Transcribe the line containing "theorem test_word_new : decode" and every line after it, exactly, through the end of the records.

· · ·

-- ==== Sys2Proof/Tests/Slice0.lean ====
section
/-! SUPPORT. Tests: ill-formed terms, words written out from the spec's encodings, steps on small states with the
results of spec/95_test_vectors.md, and for every obligation with hypotheses a state that meets them. -/

namespace Sys2Proof.Tests

set_option Elab.async false

open Sys2Proof.Machine

/-! ### WellFormed (spec/30_encoding.md R74) -/

theorem test_illFormed_readReq : WellFormed (.wireReadReq 33#6) = false := by decide
theorem test_illFormed_writeReq : WellFormed (.wireWriteReq 63#6) = false := by decide
theorem test_wellFormed_fullWriteReq : WellFormed (.wireWriteReq 32#6) = true := by decide
theorem test_wellFormed_overcountReply : WellFormed (.wireRespOk 33#6) = true := by decide

/-! ### Words written out bit by bit: R79, R81 (commands), R72, R73 (headers) -/

theorem test_word_default : decode .command 0b00000001#8 = .ok (.pktDefault .tx) := by decide
theorem test_word_defaultRx : decode .command 0b10000001#8 = .ok (.pktDefault .rx) := by decide
theorem test_word_clear : decode .command 0b10000010#8 = .ok (.pktClear .rx) := by decide
theorem test_word_build : decode .command 0b00000011#8 = .ok (.pktBuild .tx) := by decide
theorem test_word_crc8 : decode .command 0b10000100#8 = .ok (.pktCrc8 .rx) := by decide
theorem test_word_check : decode .command 0b00000101#8 = .ok (.pktCheck .tx) := by decide
theorem test_word_count : decode .command 0b10000110#8 = .ok (.pktCount .rx) := by decide
theorem test_word_code : decode .command 0b00000111#8 = .ok (.pktCode .tx) := by decide
theorem test_word_setup : decode .command 0b00010000#8 = .ok .xcvrSetup := by decide
theorem test_word_discard : decode .command 0b00010001#8 = .ok .xcvrDiscard := by decide
theorem test_word_exchange : decode .command 0b00010010#8 = .ok .xcvrExchange := by decide
theorem test_word_new : decode .command 0b00100000#8 = .ok .drvNew := by decide
theorem test_word_get : decode .command 0b00100001#8 = .ok .regGet := by decide
theorem test_word_get1 : decode .command 0b00100010#8 = .ok .regGet1 := by decide
theorem test_word_set : decode .command 0b00100011#8 = .ok .regSet := by decide
theorem test_word_set1 : decode .command 0b00100100#8 = .ok .regSet1 := by decide
theorem test_word_modify : decode .command 0b00100101#8 = .ok .regModify := by decide
theorem test_word_readReq : decode .request 0b00000101#8 = .ok (.wireReadReq 5#6) := by decide
theorem test_word_writeReq : decode .request 0b01100000#8 = .ok (.wireWriteReq 32#6) := by decide
theorem test_word_respOk : decode .response 0b00000010#8 = .ok (.wireRespOk 2#6) := by decide
theorem test_word_respCorrupt : decode .response 0b01000000#8 = .ok (.wireRespCorrupt 0#6) := by decide
theorem test_word_respError : decode .response 0b10000011#8 = .ok (.wireRespError 3#6) := by decide
theorem test_word_respReserved : decode .response 0b11111111#8 = .ok (.wireRespReserved 63#6) := by decide

/-- V-ENC-1 to V-ENC-4, R72, R74: words that are no instruction, by name. -/
theorem test_word_rejected :
    decode .command 0x00#8 = .error .illegalCode ∧ decode .command 0x08#8 = .error .illegalCode ∧
    decode .command 0x90#8 = .error .bufOnNonPkt ∧ decode .command 0xA1#8 = .error .bufOnNonPkt ∧
    decode .request 0x80#8 = .error .noRequestOpcode ∧ decode .request 0xC0#8 = .error .noRequestOpcode ∧
    decode .request 0x21#8 = .error .illegalCount ∧ decode .request 0x61#8 = .error .illegalCount := by decide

· · ·

ANSWER TO THIS PROBLEM
theorem test_word_new : decode .command 0b00100000#8 = .ok .drvNew := by decide
theorem test_word_get : decode .command 0b00100001#8 = .ok .regGet := by decide
theorem test_word_get1 : decode .command 0b00100010#8 = .ok .regGet1 := by decide
theorem test_word_set : decode .command 0b00100011#8 = .ok .regSet := by decide
theorem test_word_set1 : decode .command 0b00100100#8 = .ok .regSet1 := by decide
theorem test_word_modify : decode .command 0b00100101#8 = .ok .regModify := by decide
theorem test_word_readReq : decode .request 0b00000101#8 = .ok (.wireReadReq 5#6) := by decide
theorem test_word_writeReq : decode .request 0b01100000#8 = .ok (.wireWriteReq 32#6) := by decide
theorem test_word_respOk : decode .response 0b00000010#8 = .ok (.wireRespOk 2#6) := by decide
theorem test_word_respCorrupt : decode .response 0b01000000#8 = .ok (.wireRespCorrupt 0#6) := by decide
theorem test_word_respError : decode .response 0b10000011#8 = .ok (.wireRespError 3#6) := by decide
theorem test_word_respReserved : decode .response 0b11111111#8 = .ok (.wireRespReserved 63#6) := by decide

/-- V-ENC-1 to V-ENC-4, R72, R74: words that are no instruction, by name. -/
theorem test_word_rejected :
    decode .command 0x00#8 = .error .illegalCode ∧ decode .command 0x08#8 = .error .illegalCode ∧
    decode .command 0x90#8 = .error .bufOnNonPkt ∧ decode .command 0xA1#8 = .error .bufOnNonPkt ∧
    decode .request 0x80#8 = .error .noRequestOpcode ∧ decode .request 0xC0#8 = .error .noRequestOpcode ∧
    decode .request 0x21#8 = .error .illegalCount ∧ decode .request 0x61#8 = .error .illegalCount := by decide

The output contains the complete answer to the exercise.